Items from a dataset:
-- ==== Sys2Proof/Machine/IvRun.lean ====
section
/-! DEFINITION. What each Ivler-2 instruction does once it executes (17_ivler_instructions.md, Tables 17.6 to 17.12): the state it
leaves and the cycles it takes, the trap it raises, the transfer it makes, or the repeat it begins. -/

namespace Sys2Proof.Machine

/-- What an instruction's execution answers. A transfer carries its target (none where a branch is not taken), the CORESTAT to
restore, whether it pushed a return address and what it popped; a trap leaves everything as it was. -/
inductive IvOut where
  | next (s : State) (cycles : Nat)
  | trap (cause : Nat) (tval : W32)
  | jump (s : State) (target tst : Option W32) (pushed : Bool) (popped : List RsEntry) (cycles : Nat)
  | rep (many : Bool) (n : Nat)

/-- A result in a register, with the flags. -/
def ivRes (s : State) (rd : Nat) (r core : W32) : IvOut :=
  .next (ivUpd (ivSetReg s rd r) fun c => { c with core := core }) 1

/-- A result in a register that leaves the flags (R613). -/
def ivResPlain (s : State) (rd : Nat) (r : W32) : IvOut := .next (ivSetReg s rd r) 1

/-- Addition with Z, N, C and V. -/
def ivSum (s : State) (rd : Nat) (a b : W32) (cin : Bool) : IvOut :=
  let (r, c, v) := addFlags a b cin
  ivRes s rd r (flagsAll s.iv.core r c v)

/-- Subtraction with Z, N, C and V. -/
def ivDiff (s : State) (rd : Nat) (a b : W32) (bin : Bool) : IvOut :=
  let (r, c, v) := subFlags a b bin
  ivRes s rd r (flagsAll s.iv.core r c v)

/-- A bitwise result with Z and N. -/
def ivLogic (s : State) (rd : Nat) (r : W32) : IvOut := ivRes s rd r (flagsZN s.iv.core r)

/-- AND, OR and XOR of two words. -/
def logicOp (op : AluOp) (a b : W32) : W32 :=
  match op with
  | .and => a &&& b | .or => a ||| b | _ => a ^^^ b

/-- Three-register operations (Table 17.6). -/
def ivAlu (s : State) (op : AluOp) (rd ra rb : Nat) : IvOut :=
  let a := ivReg s ra
  let b := ivReg s rb
  let c := csBit s.iv.core Cs.c
  match op with
  | .add => ivSum s rd a b false
  | .adc => ivSum s rd a b c
  | .sub => ivDiff s rd a b false
  | .sbc => ivDiff s rd a b (!c)
  | .and => ivLogic s rd (a &&& b)
  | .or => ivLogic s rd (a ||| b)
  | .xor => ivLogic s rd (a ^^^ b)

/-- One-register operations (Table 17.6). -/
def ivUn (s : State) (op : UnOp) (rd ra : Nat) : IvOut :=
  let a := ivReg s ra
  match op with
  | .mov => ivResPlain s rd a
  | .not => ivLogic s rd (~~~a)
  | .neg => ivDiff s rd 0#32 a false
  | .sxb => ivResPlain s rd (extWord true 8 a.toNat)
  | .sxh => ivResPlain s rd (extWord true 16 a.toNat)
  | .zxb => ivResPlain s rd (extWord false 8 a.toNat)
  | .zxh => ivResPlain s rd (extWord false 16 a.toNat)

/-- A comparison: the flags of a difference. -/
def ivCompare (s : State) (a b : W32) : IvOut :=
  let (r, c, v) := subFlags a b false
  .next (ivUpd s fun x => { x with core := flagsAll x.core r c v }) 1

/-- A shift by `n` with Z, N and C (R616). -/
def ivShiftBy (s : State) (op : ShOp) (rd : Nat) (a : W32) (n : Nat) : IvOut :=
  let (r, c) := shiftFlags op a n (csBit s.iv.core Cs.c)
  ivRes s rd r (csPut (flagsZN s.iv.core r) Cs.c c)

/-- The amount of a register shift: Rb[7:0], of a rotate Rb[4:0]. -/
def shiftAmount (op : ShOp) (b : W32) : Nat := if op = .ror then b.toNat % 32 else b.toNat % 256

-- Memory (Table 17.7) -------------------------------------------------------------------------------------------------------

/-- A load into a register; `after` is what else the instruction does when it completes. -/
def ivLoadAt (s : State) (a : W32) (size : Nat) (sgn : Bool) (rd : Nat) (after : Iv → Iv) : IvOut :=
  if a.toNat % size ≠ 0 then .trap 8 a
  else match ivGet s a.toNat size with
    | .fault => .trap 6 a
    | .val x s =>
      let (n, s) := ivCycles s (ivRegion a.toNat size)
      let s := ivUpd s after
      .next (ivUpd (ivSetReg s rd (extWord sgn (8 * size) x)) fun c => { c with ldReg := some rd }) (1 + n)
    | .late rng o s => .next (ivUpd s fun c => { after c with load := some ⟨rng, o, size, sgn, rd, none⟩ }) 1

/-- A store. -/
def ivStoreAt (s : State) (a : W32) (size x : Nat) (after : Iv → Iv) : IvOut :=
  if a.toNat % size ≠ 0 then .trap 8 a
  else match ivPut s a.toNat size x with
    | none => .trap 7 a
    | some s =>
      let r := ivRegion a.toNat size
      let (n, s) := if r = .keep then ivCycles s r else (0, s)
      .next (ivUpd s after) (1 + n)

/-- Ra + imm. -/
def ivAddr (s : State) (ra : Nat) (imm : Int) : W32 := ivReg s ra + BitVec.ofInt 32 imm

/-- A use of DSP: a DSP off a word boundary traps (R571). -/
def withDsp (s : State) (f : W32 → IvOut) : IvOut := if s.iv.dsp.toNat % 4 ≠ 0 then .trap 8 s.iv.dsp else f s.iv.dsp

/-- PUSH (R571). -/
def ivPush (s : State) (x : W32) : IvOut :=
  withDsp s fun d =>
    if d.toNat < s.iv.dslim.toNat + 4 then .trap 9 d
    else ivStoreAt s (d - 4#32) 4 x.toNat fun c => { c with dsp := d - 4#32 }

/-- POP (R571). -/
def ivPop (s : State) (rd : Nat) : IvOut :=
  withDsp s fun d => ivLoadAt s d 4 false rd fun c => { c with dsp := d + 4#32 }

-- Bits (Table 17.8) -----------------------------------------------------------------------------------------------------------

/-- The bit address of an X-format instruction (R619). -/
def bitAddr (s : State) (b : Nat) (x : Option Nat) : Nat :=
  match x with
  | none => b % 8192
  | some ra => (b + (ivReg s ra).toNat % 8192) % 8192

/-- Cycles of a bit instruction (Table 17.13). -/
def bitCycles (s : State) (b : Nat) (writes : Bool) : Nat × State :=
  if b < 0x1000 then (1, s)
  else if b < 0x1800 then (2, s)
  else if bitIsCore b then (if writes then 2 else 1, s)
  else
    let (n, s) := ivCycles s .window
    (1 + n, s)

/-- BA after the operation, and the bit written, if one is. -/
def bitResult (op : BitOp) (ba b : Bool) : Bool × Option Bool :=
  match op with
  | .ldbit => (b, none) | .ldbitn => (!b, none) | .andb => (ba && b, none) | .andbn => (ba && !b, none)
  | .orb => (ba || b, none) | .orbn => (ba || !b, none) | .xorb => (ba != b, none)
  | .stbit => (ba, some ba) | .stbitn => (ba, some (!ba)) | .setb => (ba, some true) | .clrb => (ba, some false)
  | .notb => (ba, some (!b)) | .tstset => (b, some true)

/-- A bit instruction (R619, R620). -/
def ivBit (s : State) (op : BitOp) (b : Nat) (x : Option Nat) : IvOut :=
  let a := bitAddr s b x
  let (n, s) := bitCycles s a op.writes
  let (ba, w) := bitResult op s.iv.ba (bitGet s a)
  let s := match w with
    | none => s
    | some v => bitPut s a v
  .next (ivUpd s fun c => { c with ba }) n

/-- BACC (Table 17.8). -/
def ivBacc (s : State) (n : Nat) : IvOut :=
  .next (ivUpd s fun c => { c with ba := if n = 0 then false else if n = 1 then true else !c.ba }) 1

-- Transfers (Table 17.9) --------------------------------------------------------------------------------------------------------

/-- The target of a PC-relative transfer. -/
def relTarget (pc : W32) (disp : Int) : W32 := pc + BitVec.ofInt 32 (2 * disp)

/-- A branch. -/
def ivBranch (s : State) (pc : W32) (cond : Nat) (disp : Int) : IvOut :=
  .jump s (if condHolds s.iv.core s.iv.ba cond then some (relTarget pc disp) else none) none false [] 1

/-- A jump. -/
def ivGoto (s : State) (target : W32) (cycles : Nat) : IvOut := .jump s (some target) none false [] cycles

/-- A call: the return address is pushed, and made good once the slot's length is known (R622). -/
def ivCallTo (s : State) (ret target : W32) (cycles : Nat) : IvOut :=
  match rsPush s ⟨ret, 0⟩ with
  | .trap c v => .trap c v
  | .ok _ s n => .jump s (some target) none true [] (cycles + n)

/-- RET (R575). -/
def ivReturn (s : State) : IvOut :=
  match rsFill s 1 with
  | .trap c v => .trap c v
  | .ok _ s n =>
    match s.iv.rs with
    | e :: es => if e.tag = 0 then .jump (ivUpd s fun c => { c with rs := es }) (some e.val) none false [e] (2 + n) else .trap 12 e.val
    | [] => .trap 11 s.iv.rsp

/-- TRET (R575, R595). -/
def ivTrapReturn (s : State) : IvOut :=
  match rsFill s 2 with
  | .trap c v => .trap c v
  | .ok _ s n =>
    match s.iv.rs with
    | t :: p :: es =>
      if t.tag = 2 ∧ p.tag = 1 then .jump (ivUpd s fun c => { c with rs := es }) (some p.val) (some t.val) false [t, p] (4 + n)
      else .trap 12 t.val
    | _ => .trap 11 s.iv.rsp

-- Multiply and character (Table 17.10) ---------------------------------------------------------------------------------------------

/-- The native multiply (R624). -/
def ivMul (s : State) (high sgn : Bool) (rd ra rb : Nat) : IvOut :=
  let (hi, lo) := mulWords sgn (ivReg s ra) (ivReg s rb)
  .next (ivUpd (ivSetReg s rd (if high then hi else lo)) fun c => { c with mulReg := c.mulReg ++ [(rd, 0)] }) 1

/-- The legacy multiply (R625): MDH and MDL follow at its fourth cycle. -/
def ivLmul (s : State) (sgn : Bool) (ra rb : Nat) : IvOut :=
  let (hi, lo) := mulWords sgn (ivReg s ra) (ivReg s rb)
  .next (ivUpd s fun c => { c with mul := c.mul ++ [(0, hi, lo)] }) 1

/-- A CRC step over `data` (R626). -/
def ivCrcStep (s : State) (rd size data : Nat) : W32 :=
  BitVec.ofNat 32 (crcStep s.iv.crw.toNat s.iv.crp.toNat (ivReg s rd).toNat data size)

/-- CRC from a register or from memory (R626, R627). -/
def ivCrc (s : State) (size rd ra : Nat) (mem : Bool) : IvOut :=
  let a := ivReg s ra
  if !mem then ivResPlain s rd (ivCrcStep s rd size a.toNat)
  else if a.toNat % size ≠ 0 then .trap 8 a
  else match ivGet s a.toNat size with
    | .fault => .trap 6 a
    | .val x s =>
      let (n, s) := ivCycles s (ivRegion a.toNat size)
      .next (ivSetReg (ivSetReg s rd (ivCrcStep s rd size x)) ra (a + BitVec.ofNat 32 size)) (1 + n)
    | .late rng o s => .next (ivUpd s fun c => { c with load := some ⟨rng, o, size, false, rd, some ra⟩ }) 1

-- System (Table 17.12) --------------------------------------------------------------------------------------------------------------

/-- RPT and RPTI: a count above the bound traps (R580); the caller gives the trap its encoding. -/
def ivRep (enc : Nat) (many : Bool) (n : Nat) : IvOut :=
  if (if many then 4096 else 64) < n then .trap 4 (BitVec.ofNat 32 enc) else .rep many n

/-- An instruction of encoding `enc` at `pc`, `len` bytes long, executes. -/
def ivRun (s : State) (enc : Nat) (pc : W32) (len : Nat) (i : IvIns) : IvOut :=
  let slotAt := pc + BitVec.ofNat 32 len
  match i with
  | .alu op rd ra rb => ivAlu s op rd ra rb
  | .un op rd ra => ivUn s op rd ra
  | .cmp ra rb => ivCompare s (ivReg s ra) (ivReg s rb)
  | .tst ra rb => .next (ivUpd s fun c => { c with core := flagsZN c.core (ivReg s ra &&& ivReg s rb) }) 1
  | .shift op rd ra rb => ivShiftBy s op rd (ivReg s ra) (shiftAmount op (ivReg s rb))
  | .shifti op rd ra n => ivShiftBy s op rd (ivReg s ra) n
  | .addi rd ra imm => ivSum s rd (ivReg s ra) (BitVec.ofInt 32 imm) false
  | .logi op rd ra imm => ivLogic s rd (logicOp op (ivReg s ra) (BitVec.ofNat 32 imm))
  | .cmpi ra imm => ivCompare s (ivReg s ra) (BitVec.ofInt 32 imm)
  | .lui rd imm => ivResPlain s rd (BitVec.ofNat 32 (imm * 4096))
  | .movi rd imm => ivResPlain s rd (BitVec.ofInt 32 imm)
  | .ld size sgn rd ra imm => ivLoadAt s (ivAddr s ra imm) size sgn rd id
  | .st size rd ra imm => ivStoreAt s (ivAddr s ra imm) size (ivReg s rd).toNat id
  | .ldd rd imm => withDsp s fun d => ivLoadAt s (d + BitVec.ofNat 32 imm) 4 false rd id
  | .std rd imm => withDsp s fun d => ivStoreAt s (d + BitVec.ofNat 32 imm) 4 (ivReg s rd).toNat id
  | .push ra => ivPush s (ivReg s ra)
  | .pop rd => ivPop s rd
  | .bit op b x => ivBit s op b x
  | .bacc n => ivBacc s n
  | .bcc cond d => ivBranch s pc cond d
  | .jmp d => ivGoto s (relTarget pc d) 1
  | .call d => ivCallTo s slotAt (relTarget pc d) 1
  | .jr ra => ivGoto s (ivReg s ra) 2
  | .callr ra => ivCallTo s slotAt (ivReg s ra) 2
  | .ret => ivReturn s
  | .tret => ivTrapReturn s
  | .mul h g rd ra rb => ivMul s h g rd ra rb
  | .lmul g ra rb => ivLmul s g ra rb
  | .crc size rd ra m => ivCrc s size rd ra m
  | .par ra => .next (ivUpd s fun c => { c with ba := parity (ivReg s ra) }) 1
  | .brev size rd ra => ivResPlain s rd (bitRev (ivReg s ra) (8 * size))
  | .mfs rd sr => ivResPlain s rd (srGet s.iv sr)
  | .mts sr ra => .next (ivUpd s fun c => srPut c sr (ivReg s ra)) (if sr = 0 then 2 else 1)
  | .rpt many n => ivRep enc many n
  | .rptr many ra => ivRep enc many (ivReg s ra).toNat
  | .sleep m => .next (sleepOp s m) 1
  | .brk _ => .trap 13 (BitVec.ofNat 32 enc)
  | .syscall _ => .trap 14 (BitVec.ofNat 32 enc)
  | .nop => .next s 1
  | .wait => .next (ivUpd s fun c => { c with waiting := true }) 1
  | .sync => .next s 1

end Sys2Proof.Machine
end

__What this task involves__.
All lines that hold the word "disp" should be copied from the data.

__Answer area__.
def relTarget (pc : W32) (disp : Int) : W32 := pc + BitVec.ofInt 32 (2 * disp)
def ivBranch (s : State) (pc : W32) (cond : Nat) (disp : Int) : IvOut :=
  .jump s (if condHolds s.iv.core s.iv.ba cond then some (relTarget pc disp) else none) none false [] 1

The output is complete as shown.